I am building a spark streaming app that takes in logs coming out of a server. A log line looks something like this.
2015-06-18T13:53:46.606-0400 CustomLog v4 INFO: source="ABCD" type="type1" <xml some xml here attr1='value1' attr2='value2' > </xml> <some more xml></> time ="232"
I am trying to follow the sample app written by databricks over here here .
I am kind of stuck at the pattern in ApacheAccessLog.scala. My log is a custom log and has this key="value" pairs in a typical log line.
I don't quite understand what the pattern means and how to change it to suit my app.
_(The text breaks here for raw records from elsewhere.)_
/-- Condition 3: both sides of every link agree, and every chain comes from a send entry. -/
def mapChains (s : State) (c : CoreId) (k : Core) : Bool :=
  (outbound k).all (fun x => (neighbour c (x / 8)).any fun d => (inbound (s.core d)).contains (pv (opposite (x / 8)) (x % 8))) &&
  (inbound k).all (fun x => (neighbour c (x / 8)).any fun d => (outbound (s.core d)).contains (pv (opposite (x / 8)) (x % 8))) &&
  (inbound k).all fun x => (chainHead s maxChain c (x / 8) (x % 8)).isSome

/-- Condition 4. -/
def mapElastic (s : State) (c : CoreId) (k : Core) : Bool :=
  let el := k.chans.filter fun e => CH.valid e.2 && CH.elastic e.2
  decide (el.length ≤ 4) && el.all fun e =>
    let h := CH.spill e.2
    let cap := capture s (some c) h
    decide (1 ≤ CH.spillRows e.2) && decide (CH.spillRows e.2 ≤ 2048) && !kr h && cap.valid && ownEntry c cap &&
      cap.permOk pSPILL && decide (CH.spillRows e.2 ≤ cap.rows)

/-- Channels that a unit's descriptor names: inputs, then outputs. -/
def unitNames (d : BitVec 128) (u : Nat) : List Nat := unitInputs d u ++ SD.outs d

/-- R211 and the use of the channels that a descriptor names. -/
def steerOk (k : Core) (u : Nat) : Bool :=
  let d := k.unit u
  let owned := fun (send : Bool) (ch : Nat) =>
    let e := k.chan ch
    CH.valid e && CH.send e == send && CH.owner e == u + 1
  !SD.valid d ||
    ((match u with
      | 0 => SD.nout d == 1 && (!SD.pred d || SD.nin d == 2)
      | 1 => SD.nin d == 1 && (!SD.pred d || SD.nout d == 2)
      | 2 => !SD.pred d && (List.range (SD.nin d)).all fun i => SD.weight d i != 0
      | _ => SD.nin d == 1 && SD.nout d == 1 && !SD.pred d) &&
      decide (unitNames d u).Nodup && (unitInputs d u).all (owned false) && (SD.outs d).all (owned true))

/-- Condition 5. -/
def mapSteer (k : Core) : Bool :=
  (List.range 4).all (steerOk k) &&
    k.chans.all fun e => !CH.valid e.2 || CH.owner e.2 == 0 || decide (4 < CH.owner e.2) ||
      (let u := CH.owner e.2 - 1; SD.valid (k.unit u) && (unitNames (k.unit u) u).contains e.1)

/-- R380, numbered 6 in the fault record: the streams named. -/
def mapStreams (s : State) (c : CoreId) (k : Core) : Bool :=
  k.chans.all fun e => !(CH.valid e.2 && CH.endpoint e.2 == 1) ||
    (let x := (s.stream (CH.stream e.2)).entry
     decide (CH.stream e.2 < 1024) && SE.valid x && SE.send x == CH.send e.2 && SE.core x == c && SE.channel x == e.1)

/-- The first condition that a core's map breaks. -/
def mapBreach (s : State) (c : CoreId) : Option Nat :=
  let k := s.core c
  if !mapCodes c k then some 1
  else if !mapSingle k then some 2
  else if !mapChains s c k then some 3
  else if !mapElastic s c k then some 4
  else if !mapSteer k then some 5
  else if !mapStreams s c k then some 6
  else none

/-! ### Loading (R226, R227, R234, R237) -/

/-- Rows o to o + n − 1 of an entry with their poison, and the fault that ended them; those under lim, counted from the first, are
consumed (R93, R97). -/
def imageRows (k : Cap) (lim : Nat) : Nat → Nat → State → List (Row × BitVec 16) × Option Flt × State
  | _, 0, s => ([], none, s)
  | o, n + 1, s =>
    match readAt s k o with
    | (.error f, s) => ([], some f, s)
    | (.ok (r, p), s) =>
      if lim ≠ 0 ∧ p ≠ 0 then ([], some ⟨St.poisonConsumed, { handle := k.handle, index := o, aux := firstSector p }⟩, s)
      else
        let (rs, f, s) := imageRows k (lim - 1) (o + 1) n s
        ((r, p) :: rs, f, s)

/-- Write an image into a core's rows. -/
def placeImage (c : CoreId) : Nat → List (Row × BitVec 16) → State → State
  | _, [], s => s
  | n, (r, p) :: t, s => placeImage c (n + 1) t (rawPut s (coreRowAddr c.val n) r p)

/-- The image of the core that comes i-th in the mask: rows, read through IMAGE_HANDLE for the context, up to one that fails
(R93, R226). -/
def fetchImage (s : State) (ctx : CtxId) (hdr : Row) (i : Nat) : List (Row × BitVec 16) × Option Flt × State :=
  let k := capture s none (HD.image hdr)
  match begin' s (some ctx) k pRD none with
  | (some f, s) => ([], some f, s)
  | (none, s) => imageRows k 6 (HD.imageRow hdr + i * HD.imgRows hdr) (HD.imgRows hdr) s

/-- Cores of a mask in ascending order. -/
def maskCores (hdr : Row) : List CoreId := allCores.filter (HD.inMask hdr)

/-- Load one image cold, unless it stands preloaded: rows before one that fails land, and an image that would leave the core's memory
is not placed, its LOAD_ROW kept for the check of R232 (R93, R234, R237 step 4). -/
def loadImage (ctx : CtxId) (hdr : Row) (pre : Bool) (c : CoreId) (i : Nat) (s : State) : Option Flt × State :=
  let k := s.core c
  if pre && !s.grid.preSkipped.contains c.val && k.preRows == HD.imgRows hdr then
    (none, s.setCore c { k with loadRow := k.preRow })
  else
    let (rs, f, s) := fetchImage s ctx hdr i
    let n := IM.loadRow (rs.headD (0, 0)).1
    let s := s.setCore c { s.core c with loadRow := n }
    (f, if n + HD.imgRows hdr ≤ 3072 then placeImage c n rs s else s)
I need to do some aggregation on the times based on the source and type keys in the log
Best How To :
The case class expects a variety of things like IP address that your log obviously doesn't have, therefore you would need to modify the case class definition to include just the fields that you want to add.
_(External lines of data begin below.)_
/-! ### Slots -/

/-- Slots of an engine that meet a test are released, and programs that wait in them. -/
def dropSlots (g : Engine) (p : BitVec 256 → Bool) : Engine :=
  let gone := (g.slots.filter fun x => p x.2).map (·.1)
  { g with slots := g.slots.filter (fun x => !p x.2), updateQ := g.updateQ.filter fun i => !gone.contains i }

def releaseSlots (s : State) (p : BitVec 256 → Bool) : State :=
  s.engines.foldl (fun s e => s.setEngine e.1 (dropSlots e.2 p)) s

def slotOf (id : Nat) (v : BitVec 256) : Bool := SL.armed v && SL.collective v == id
def slotOfBucket (id k : Nat) (v : BitVec 256) : Bool := slotOf id v && SL.bucket v == k

/-! ### COLLECTIVE_CLOSE (R317) -/

/-- TAGs of the sender's outstanding requests of a collective, those that wait to be resent apart. -/
def senderTags (s : State) (p : Nat → Nat → Bool) : List Nat :=
  (s.fab.reqs.filter fun r => !r.retry && match r.issuer with
    | .bucket _ id k => p id k
    | _ => false).map (·.tag)

/-- Refused packets of a stopped sender are not sent again. -/
def dropRetries (s : State) (p : Nat → Nat → Bool) : State :=
  { s with fab := { s.fab with reqs := s.fab.reqs.filter fun r => !(r.retry && match r.issuer with
      | .bucket _ id k => p id k
      | _ => false) } }

/-- Unsettled buckets: ARMED clear and ABANDONED set. -/
def abandonRecord (r : Dword) : Dword := put (put r 38 1 0) 40 1 1

/-- Close a collective: slots, sender and unsettled records. -/
def closeCollective (s : State) (id : Nat) : State :=
  match s.coll id with
  | none => s
  | some c =>
    let s := releaseSlots s (slotOf id)
    let s := dropRetries s fun i _ => i == id
    let s := (List.range c.count).foldl (fun s k =>
      let r := bucketRecord s c k
      if RC.armed r && RC.verdict r == 0 then setRecord s c k (abandonRecord r) else s) s
    { s with colls := s.colls.filter fun x => x.1 != id }

/-- The fence that a JOB_CLOSE or JOB_FENCE began still waits for runs to end (R456). -/
def fenceWaits (s : State) (c : Cmd) : Bool := (c.opcode == 0x0502 || c.opcode == 0x0704) && s.job.any (·.fencing)

/-- A command whose last awaited request has ended completes (R317, R370, R377, R456); JOB_CLOSE then discards the job. -/
def settleTags (s : State) (r : CmdRef) : State :=
  match s.cmd? r with
  | some c =>
    if c.phase = .running ∧ c.tags.isEmpty = true ∧ c.queue.isEmpty = true ∧ fenceWaits s c = false then
      (if c.opcode = 0x0502 then { s with job := none, arrivals := [] } else s).finishSt r c.bad
    else s
  | none => s

def collectiveCloseCheck (s : State) (p : BitVec 384) : Option Record :=
  if (s.coll (fld p 0 16)).isSome then none else refuse St.collectiveInvalid

def collectiveClose (s : State) (r : CmdRef) : State :=
  s.take r 0x0402 fun c =>
    let id := fld c.payload 0 16
    if (s.coll id).isNone then s.finishSt r St.collectiveInvalid
    else
      let s := closeCollective s id
      let ts := senderTags s fun i _ => i == id
      settleTags (s.updCmd r fun c => { c with phase := .running, tags := ts }) r

/-! ### BUCKET_ARM (R320 to R322, R355) -/

/-- Generation of attempt n at step t, and of a calibration pass, which a rescale raises by 1 (R321, R341, R343). -/
def generation (t n : Nat) (cal : Bool) : Nat := if cal then (4 * t + 65535 + n) % 65536 else (4 * t + n) % 65536

/-- Blocks of a bucket on each engine: engine number and blocks (R320). -/
def engineShares (s : State) (e : BitVec 512) : Tab Nat :=
  let w := s.devEntry (s.window (BK.window e)).handle
  (List.range (ceilDiv (BK.blocks e) 4)).foldl (fun t i =>
    match engineOf s (devRowAddr w (BK.offset e / 512 + 8 * i)) with
    | some g => Tab.set 0 t g (Tab.get 0 t g + min 4 (BK.blocks e - 4 * i))
    | none => t) []

/-- Engine number of an update-capable controller (R1, R404). -/
def updateCapable (g : Nat) : Bool := decide (512 ≤ g) && (g - 512) % 5 == 0

/-- Arm-time conditions of R320 on the owner. -/
def armOk (s : State) (c : Collective) (cal : Bool) (e : BitVec 512) : Bool :=
  let w := s.window (BK.window e)
  let d := s.devEntry w.handle
  let shares := engineShares s e
  w.state == .opened && bit w.ops opAcc && w.gen == BK.wgen e && DE.format d == 0x10 && DE.interleave d == 0 && DE.base d % 4096 == 0 &&
    decide (BK.offset e / 512 + 2 * BK.blocks e ≤ DE.rows d) && shares.all (fun x => decide (CD.members c.desc * x.2 ≤ 2 ^ 24)) &&
    (cal || BK.update e == 0 || (shares.length == 1 && shares.all fun x => updateCapable x.1))

/-- The update descriptor of a bucket passes R279. -/
def programOk (s : State) (ctx : CtxId) (cal : Bool) (e : BitVec 512) : Bool :=
  cal || BK.update e == 0 ||
    (let w := s.devEntry (s.window (BK.window e)).handle
     let lo := devRowAddr w (BK.offset e / 512)
     entryFor s ctx (BK.update e) [] && decide (BK.updateRow e < DE.rows (s.devEntry (BK.update e))) &&
       (engineShares s e).all fun x => updateOk s (x.1 - 512) ctx (fwRow s (BK.update e) (BK.updateRow e)) lo (lo + 1024 * BK.blocks e))

namespace BA
def coll (p : BitVec 384) : Nat := fld p 0 16
def cal (p : BitVec 384) : Bool := bit p 16
def step (p : BitVec 384) : Nat := fld p 32 32
def first (p : BitVec 384) : Nat := fld p 64 32
def count (p : BitVec 384) : Nat := fld p 96 32
end BA

/-- Buckets of an arm with their entries. -/
def armRange (c : Collective) (p : BitVec 384) : List (Nat × BitVec 512) :=
  (List.range (BA.count p)).map fun i => (BA.first p + i, (c.bucket (BA.first p + i)).entry)

/-- The buckets that this device owns of those that an arm names: collective, bucket, entry. -/
def armOwn (s : State) (p : BitVec 384) : List (Nat × Nat × BitVec 512) :=
  match s.coll (BA.coll p) with
  | some c => ((armRange c p).filter fun b => ownsBucket s b.2).map fun b => (BA.coll p, b.1, b.2)
  | none => []

/-- Every engine of the range has slots enough after the arms accepted earlier, whose slots are theirs (R344); those of the buckets' own
earlier attempts count as free (R322). -/
def slotsEnough (s : State) (p : BitVec 384) : Bool :=
  let all := (s.starting 0x0403 ++ [p]).flatMap (armOwn s)
  let need := all.foldl (fun (t : Tab Nat) b => (engineShares s b.2.2).foldl (fun t x => Tab.set 0 t x.1 (Tab.get 0 t x.1 + 1)) t) []
  ((armOwn s p).flatMap fun b => (engineShares s b.2.2).map (·.1)).all fun g =>
    decide (Tab.get 0 need g + (s.engine g).slots.countP (fun v => SL.armed v.2 && !(all.any fun b => slotOfBucket b.1 b.2.1 v.2)) ≤ 128)

/-- An arm accepted earlier and not started names a bucket of the range: it counts as armed (log 134). -/
def armPending (s : State) (p : BitVec 384) : Bool :=
  (s.starting 0x0403).any fun q => BA.coll q == BA.coll p && decide (BA.first q < BA.first p + BA.count p) &&
    decide (BA.first p < BA.first q + BA.count q)

/-- The first refusal of R322. -/
def armRefusal (s : State) (ctx : CtxId) (p : BitVec 384) : Half :=
  match s.coll (BA.coll p) with
  | none => St.bucketInvalid
  | some c =>
    if c.count < BA.first p + BA.count p then St.bucketInvalid
    else
      let bs := armRange c p
      let rs := bs.map fun b => bucketRecord s c b.1
      let own := bs.filter fun b => ownsBucket s b.2
      if rs.any RC.armed || armPending s p then St.bucketInvalid
      else if !BA.cal p && rs.any (fun r => RC.abandoned r || (RC.verdict r != 1 && !(RC.verdict r == 0 && !CD.cal c.desc))) then
        St.scaleNotAgreed
      else if !own.all (fun b => armOk s c (BA.cal p) b.2) then St.bucketInvalid
      else if !own.all (fun b => programOk s ctx (BA.cal p) b.2) then St.updateProgramInvalid
      else if !slotsEnough s p then St.slotsExhausted
      else 0

def bucketArmCheck (s : State) (c : CtxId) (p : BitVec 384) : Option Record :=
  match armRefusal s c p with
  | 0 => none
  | st => refuse st

/-- The record of a bucket at its arm (R322). -/
def armedRecord (t : Nat) (cal own : Bool) : Dword := word 64 [(0, 32, t), (36, 1, b2n cal), (38, 1, 1), (39, 1, b2n own)]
Just to illustrate here, let's make the case class like so:
case class ApacheAccessLog(source: String, type: String, time: Long)
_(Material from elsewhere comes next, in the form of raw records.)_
/-- One assignment: token, choice, expert, sent to the alternate, and where it was placed. -/
structure Asg where
  token : Nat
  choice : Nat
  expert : Nat
  alt : Bool := false
  member : Nat := 0
  slot : Nat := 0
  pos : Nat := 0
  deriving DecidableEq, Repr

/-! ### The job's groups -/

/-- The group of a number in the open job. -/
def State.group (s : State) (n : Nat) : Option Group := s.job.bind fun j => j.groups.find? fun g => GP.number g.entry == n

/-- Members of a group in rank order. -/
def groupMembers (s : State) (g : Group) : List (BitVec 20) := memberList s (GP.memberHandle g.entry) (GP.members g.entry)

/-- Rank of a device in a list. -/
def rankOf (ms : List (BitVec 20)) (d : BitVec 20) : Option Nat := ms.findIdx? fun m => m == d

/-- Members of a descriptor's expert group; none without one. -/
def exchMembers (s : State) (d : Row) : List (BitVec 20) :=
  match s.group (XD.group d) with
  | some g => if GP.kind g.entry = 3 then groupMembers s g else []
  | none => []

/-- This device's index among them. -/
def ownRank (s : State) (ms : List (BitVec 20)) : Nat := (rankOf ms (s.fab.devId.getD 0)).getD 0

/-! ### Routing and placement (R387) -/

def routeEntry (s : State) (d : Row) (t : Nat) : BitVec 256 := BitVec.ofNat 256 (fld (fwRow s (XD.route d) (t / 16)) (256 * (t % 16)) 256)

/-- Expert of halfword c of a routing entry, where it is valid. -/
def choiceOf (e : BitVec 256) (c : Nat) : Option Nat := if bit e (16 * c + 15) then some (fld e (16 * c) 12) else none

/-- The valid choices below TOPK. -/
def choices (d : Row) (e : BitVec 256) : List (Nat × Nat) :=
  (List.range (XD.topk d)).filterMap fun c => (choiceOf e c).map fun x => (c, x)

/-- Member and slot of an expert. -/
def placeOf (s : State) (d : Row) (x : Nat) : Nat × Nat :=
  let w := fwWord s (XD.place d) x
  (fld w 0 16, fld w 16 6)

/-- Members that the placement table names, in ascending index. -/
def namedMembers (s : State) (d : Row) (n : Nat) : List Nat :=
  let ps := (List.range (XD.experts d)).map fun x => (placeOf s d x).1
  (List.range n).filter fun m => ps.contains m

/-- Assignments of round 0: every valid choice, by token and choice. -/
def firstRound (s : State) (d : Row) : List Asg :=
  (List.range (XD.tokens d)).flatMap fun t => (choices d (routeEntry s d t)).map fun c => { token := t, choice := c.1, expert := c.2 }

/-- Assignments of each expert. -/
def expertCounts (l : List Asg) : Tab Nat := l.foldl (fun t a => Tab.set 0 t a.expert (Tab.get 0 t a.expert + 1)) []

/-! ### Counts and grants (R390 to R392) -/

/-- The count row of a round for a destination. -/
def countRow (s : State) (d : Row) (l : List Asg) (round dest : Nat) : Row :=
  let n := expertCounts l
  word 4096 <| (0, 32, if round = 0 then XD.tokens d else 0) ::
    (List.range (XD.experts d)).filterMap fun x =>
      let p := placeOf s d x
      if p.1 = dest then some (32 * (2 + p.2), 32, Tab.get 0 n x) else none

/-- A row of a window of this device as its unit reads it. -/
def windowRow (s : State) (w i : Nat) : Row := fwRow s (s.window w).handle i

/-- Count row that source i sent for a round. -/
def heldCount (s : State) (d : Row) (dseq : Half) (round i : Nat) : Row :=
  windowRow s (XD.countWindow d) (4 * i + 2 * (dseq.toNat % 2) + round)

/-- T (R391). -/
def totalTokens (s : State) (d : Row) (dseq : Half) (n : Nat) : Nat :=
  (List.range n).foldl (fun a i => a + fld (heldCount s d dseq 0 i) 0 32) 0

/-- Capacity of a slot. -/
def slotCapacity (d : Row) (t : Nat) : Nat := min (XD.slotTokens d) (ceilDiv (XD.cap d * t * XD.topk d) (16 * XD.experts d))

/-- Offsets and grants of a slot, source by source, and what is then used. -/
def grantSlot (cap : Nat) : List Nat → Nat → List (Nat × Nat) × Nat
  | [], used => ([], used)
  | c :: t, used =>
    let g := min c (cap - used)
    let (l, u) := grantSlot cap t (used + g)
    ((used, g) :: l, u)

/-- The counts of a slot over the sources. -/
def slotCounts (s : State) (d : Row) (dseq : Half) (n round j : Nat) : List Nat :=
  (List.range n).map fun i => fld (heldCount s d dseq round i) (32 * (2 + j)) 32

/-- Grants of a round for slot j, and what is used after it. -/
def slotGrants (s : State) (d : Row) (dseq : Half) (n round j : Nat) : List (Nat × Nat) × Nat :=
  let cap := slotCapacity d (totalTokens s d dseq n)
  let a := grantSlot cap (slotCounts s d dseq n 0 j) 0
  if round = 0 then a else grantSlot cap (slotCounts s d dseq n 1 j) a.2

/-- Rounds of a dispatch. -/
def rounds (d : Row) : Nat := if XD.policy d then 2 else 1

/-- Tokens received in each slot: used after the last round. -/
def slotsUsed (s : State) (d : Row) (dseq : Half) (n : Nat) : List Nat :=
  (List.range (XD.slots d)).map fun j => (slotGrants s d dseq n (rounds d - 1) j).2

/-- The grant row for one source. -/
def grantRow (s : State) (d : Row) (dseq : Half) (n round src : Nat) : Row :=
  word 4096 <| (List.range (XD.slots d)).flatMap fun j =>
    let g := (slotGrants s d dseq n round j).1.getD src (0, 0)
    [(64 * j, 32, g.1), (64 * j + 32, 32, g.2)]

/-! ### A source's placements (R391, R392) -/

/-- Offset and grant that this source holds for an expert. -/
def heldGrant (s : State) (d : Row) (round x : Nat) : Nat × Nat :=
  let p := placeOf s d x
  let r := windowRow s (XD.grantWindow d) (2 * p.1 + round)
  (fld r (64 * p.2) 32, fld r (64 * p.2 + 32) 32)

/-- Assignments of a round in order of token, placed or overflowed. -/
def placeRound (s : State) (d : Row) (round : Nat) : List Asg → Tab Nat → List Asg × List Asg
  | [], _ => ([], [])
  | a :: t, seen =>
    let k := Tab.get 0 seen a.expert
    let (yes, no) := placeRound s d round t (Tab.set 0 seen a.expert (k + 1))
    let g := heldGrant s d round a.expert
    let p := placeOf s d a.expert
    if k < g.2 then ({ a with member := p.1, slot := p.2, pos := g.1 + k } :: yes, no) else (yes, a :: no)

/-- Of the overflowed assignments, those that go to an alternate of the layer, and those dropped at once. -/
def alternates (s : State) (d : Row) : Option Nat → List Asg → List Asg × List Asg
  | _, [] => ([], [])
  | last, a :: t =>
    let (yes, no) := alternates s d (some a.token) t
    let e := routeEntry s d a.token
    match choiceOf e 8 with
    | some x =>
      if x < XD.experts d ∧ last ≠ some a.token ∧ (choices d e).all (fun c => c.2 != x) = true then ({ a with expert := x, alt := true } :: yes, no)
      else (yes, a :: no)
    | none => (yes, a :: no)

/-- Overflowed assignments that this source offers in round 1. -/
def secondRound (s : State) (d : Row) : List Asg × List Asg := alternates s d none (placeRound s d 0 (firstRound s d) []).2

/-- Every placed assignment of this source, in order of token, and every dropped one. -/
def placements (s : State) (d : Row) : List Asg × List Asg :=
  let a := placeRound s d 0 (firstRound s d) []
  if !XD.policy d then a
  else
    let b := alternates s d none a.2
    let c := placeRound s d 1 b.1 []
    ((List.range (XD.tokens d)).flatMap fun t => (a.1 ++ c.1).filter fun x => x.token == t, c.2 ++ b.2)

/-! ### Packets -/

def exchHeader (s : State) (d : Row) (dseq : Half) (phase round : Nat) : List (Nat × Nat × Nat) :=
  [(0, 16, (s.job.map (·.id.toNat)).getD 0), (16, 4, XD.group d), (20, 2, phase), (24, 1, round), (32, 16, dseq.toNat)]

/-- A count or grant row (R390, R391). -/
def tablePacket (s : State) (d : Row) (dseq : Half) (phase round : Nat) (dev : BitVec 20) (w : Nat) (gen : Half) (i : Nat) (r : Row) :
    Packet :=
  { ptype := ptExchange, dst := dev, src := 0, window := BitVec.ofNat 12 w, nrows := 1, wgen := gen, ext1 := word 128 [(0, 48, 512 * i)],
    ext2 := word 128 (exchHeader s d dseq phase round), rows := [r] }

/-- Rows cut into pieces of 8 with the index of each first row. -/
def rowPieces (rows : List Row) : List (Nat × List Row) := scaleGroups (rows.length + 1) 0 rows

/-- The packets of one token's rows (R389, R393). -/
def payloadPackets (s : State) (x : ExchEntry) (dev : BitVec 20) (row : Nat) (a : Asg) (rows : List Row) : List Packet :=
  (rowPieces rows).map fun g =>
    { ptype := ptExchange, dst := dev, src := 0, window := BitVec.ofNat 12 (XE.dstWindow x.entry), nrows := BitVec.ofNat 4 g.2.length,
      wgen := XE.dstWgen x.entry, ext1 := word 128 [(0, 48, 512 * (row + g.1))],
      ext2 := word 128 (exchHeader s x.desc x.dseq 2 (b2n a.alt) ++ [(22, 2, XE.kind x.entry), (48, 20, a.token), (68, 3, a.choice),
        (71, 1, b2n a.alt), (72, 6, a.slot), (80, 20, a.pos)]),
      rows := g.2 }

/-- EXCHANGE_READY to a peer (R395). -/
def readyNotice (s : State) (x : ExchEntry) (dev : BitVec 20) : Packet :=
  { ptype := ptNotice, dst := dev, src := 0,
    ext1 := word 128 [(0, 8, 0x21), (9, 2, XE.kind x.entry), (16, 16, (s.job.map (·.id.toNat)).getD 0), (32, 4, XD.group x.desc),
      (64, 32, x.dseq.toNat)] }

/-! ### Entries in progress -/

def onExch (s : State) (c : CtxId) (i : Nat) (f : ExchEntry → ExchEntry) : State :=
  match (s.ctx c).run with
  | some r => s.setRun c { r with exchs := r.exchs.map fun x => if x.index = i then f x else x }
  | none => s

def getExch (s : State) (c : CtxId) (i : Nat) : Option ExchEntry :=
  match (s.ctx c).run with
  | some r => r.exchs.find? fun x => x.index == i
  | none => none

/-- Issue what an entry has queued while TAGs are free. -/
def pumpExch (s : State) (c : CtxId) (i : Nat) : State :=
  match getExch s c i with
  | none => s
  | some x =>
    let (ts, q, s) := issueQueue (.exch c i) x.queue s
    onExch s c i fun y => { y with tags := y.tags ++ ts, queue := q }

/-- Queue packets of an entry and issue what can go. -/
def sendExch (s : State) (c : CtxId) (i : Nat) (ps : List Packet) : State :=
  pumpExch (onExch s c i fun y => { y with queue := y.queue ++ ps }) c i

/-- Fault of an entry of the list. -/
def faultExch (s : State) (c : CtxId) (x : BitVec 512) (i : Nat) (st : Half) : State :=
  faultEntry s c i ⟨st, { handle := XE.desc x, index := i }⟩

/-- The state row follows the descriptor (R386). -/
def exchStateRow (s : State) (x : BitVec 512) : Row := fwRow s (XE.desc x) (XE.descRow x + 1)

/-- The unit changes it for its context, its poison kept (R96, R265). -/
def setExchState (s : State) (c : CtxId) (x : BitVec 512) (f : Row → Row) : State :=
  ctxModify s c (devRowAddr (s.devEntry (XE.desc x)) (XE.descRow x + 1)) f

/-! ### Starting an entry (R388, R395, R397) -/

/-- The entry's own fields are what R385 allows; its ready word is a word of chip memory that a claim may use (R81, R92). -/
def exchFormFault (s : State) (c : CtxId) (x : BitVec 512) : Option Flt :=
  let k := capture s none (XE.ready x)
  match k.refuse (some c) pFADD none with
  | some st => some ⟨st, { handle := k.handle }⟩
  | none =>
    if (k.addr (XE.readyWord x / 128)).isNone then some ⟨St.keyOutOfBounds, { handle := k.handle, index := XE.readyWord x / 128 }⟩
    else if XE.kind x = 3 ∨ XE.parts x = 0 ∨ k.tier ≠ 1 then some ⟨St.exchangeInvalid, { handle := XE.desc x }⟩
    else none

/-- Element bits of a token format, RAW as 8 (R82, R388). -/
def tokenBits (f : Nat) : Nat := if f = 1 then 32 else if f = 2 ∨ f = 3 then 16 else 8

/-- The descriptor's fields are in range, reserved ones ignored (R9), and the token fits (R386, R388). -/
def exchDescOk (d : Row) : Bool :=
  XD.xver d == 1 && decide (XD.fmt d ≤ 5) && decide (1 ≤ XD.hidden d) && decide (XD.hidden d ≤ 32768) && decide (1 ≤ XD.cap d) &&
    decide (1 ≤ XD.slotTokens d) && decide (XD.slotTokens d ≤ 1048576) && decide (XD.tokens d ≤ 1048576) &&
    decide (XD.hidden d * tokenBits (XD.fmt d) ≤ XD.tokenRows d * 4096)

/-- Placements name members and slots in range, each pair once. -/
def placesOk (s : State) (d : Row) (n : Nat) : Bool :=
  let ps := (List.range (XD.experts d)).map (placeOf s d)
  ps.all (fun p => decide (p.1 < n) && decide (p.2 < XD.slots d)) && decide ps.Nodup

/-- Choices of every token name experts of the layer, each once. -/
def routesOk (s : State) (d : Row) : Bool :=
  (List.range (XD.tokens d)).all fun t =>
    let cs := (choices d (routeEntry s d t)).map (·.2)
    cs.all (fun x => decide (x < XD.experts d)) && decide cs.Nodup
Then you can replace the regex with one that finds those, you can play with the regex on regex101 here which I've prepared with something for you to start with, producing a regex something like this:
source="(.*?)" type="(.*?)" .* time ="(.*?)"
capturing the three groups of characters into the
m. Then you can fix the instantiation with these groups:
ApacheAccessLog(m.group(1), m.group(2), m.group(3).toLong)